Daniel Dennett: ‘I begrudge every hour I have to spend worrying about politics’

by
Carole Cadwalladr
from on (#2CCX8)
Truth has long been a key concern for the American philosopher. He's in the UK to discuss his latest book on consciousness, but there's just no escaping Trump"

I meet Daniel Dennett, the great American rationalist, on the day of Donald Trump's inauguration, as good a day as any to contemplate the fragility of civilisation in face of overwhelming technological change, a topic he examines in his latest book.

Dennett is a singular figure in American culture: a white-haired, white-bearded 74-year-old philosopher whose work has mined the questions that erupt at the places where science, technology and consciousness meet.
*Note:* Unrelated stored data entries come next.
-- ==== Sys2Proof/Machine/Ops.lean ====
section
/-! DEFINITION. The named operations over registers and memory (00_scope.md R7), and the instruction fetch (40_operands.md R70).
No exception entry stands here: the machine has none (60_exceptions.md R143, R148); the two model-level faults of R141 and R142
stop it. -/

namespace Sys2Proof.Machine

/-- `x[i]` (R7, R15). -/
def State.reg (s : State) (i : RegNum) : Word := s.regs[i]

/-- `x[i] <- v` (R7, R15). -/
def State.setReg (s : State) (i : RegNum) (v : Word) : State := { s with regs := s.regs.set i v }

/-- pc, which is r0 (R16). -/
def State.pc (s : State) : Word := s.reg 0

/-- sp, which is r8 (R17). -/
def State.sp (s : State) : Word := s.reg 8

/-- `cc <- (a, b, c)` (R7). -/
def State.setCC (s : State) (cc : CC) : State := { s with cc := cc }

/-- The word stored at an address, if it holds one (R30). -/
def Memory.lookup : Memory → Nat → Option Word
  | [], _ => none
  | (b, v) :: m, a => if a = b then some v else Memory.lookup m a

/-- Memory with the word `v` at address `a`, the addresses kept rising. -/
def Memory.store : Memory → Nat → Word → Memory
  | [], a, v => [(a, v)]
  | (b, w) :: m, a, v =>
    if a < b then (a, v) :: (b, w) :: m
    else if a = b then (a, v) :: m
    else (b, w) :: Memory.store m a v

/-- The canonical form: addresses strictly rising and below `W` (R30). Every listed word is one that something wrote; an unlisted
address has no value (log 4). -/
def Memory.wf : Memory → Bool
  | [] => true
  | [(a, _)] => decide (a < W)
  | (a, _) :: (b, w) :: m => decide (a < b) && Memory.wf ((b, w) :: m)

/-- Whether `MEM_MAP` gives the address storage (R36). -/
def State.populated (s : State) (a : Word) : Bool := !s.unpopulated.contains a

/-- The word memory holds at an address, none if nothing has written it. -/
def State.word (s : State) (a : Word) : Option Word := s.mem.lookup (u a)

/-- `MemRead(addr, 1)` (R7, R35), with the faults of R142 and of D22. -/
def memRead (s : State) (a : Word) : Except Fault Word :=
  if s.populated a then
    match s.word a with
    | some v => .ok v
    | none => .error (.unwrittenMemory a)
  else .error (.busError a)

/-- `MemWrite(addr, 1, v)` (R7, R35), with the fault of R142. -/
def memWrite (s : State) (a v : Word) : Except Fault State :=
  if s.populated a then .ok { s with mem := s.mem.store (u a) v } else .error (.busError a)

/-- The fetch of R70: the word at pc, and the state with pc incremented. -/
def fetch (s : State) : Except Fault (Word × State) :=
  match memRead s s.pc with
  | .error f => .error f
  | .ok ir => .ok (ir, s.setReg 0 (inc s.pc))

/-- A meaning's result as an outcome of the machine: it completes, or a fault of R143 stops it. -/
def outcomeOf : Except Fault State → Host.Outcome State Fault Refusal
  | .ok s => .next s
  | .error f => .fault f

end Sys2Proof.Machine
end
His subject is the brain and how it creates meaning and what our brains will make of a future that includes AI and robots. He's in London with his wife, Susan, to mark the publication of his latest book - From Bacteria to Bach and Back - and I find him in a rented flat in Notting Hill, scowling at his laptop. "I was about to send a tweet," he says. "Something like, 'Republican senators are in an enviable position. How often does anybody get a real opportunity to become a national hero? Who's going to step up and enter the pages of history?'"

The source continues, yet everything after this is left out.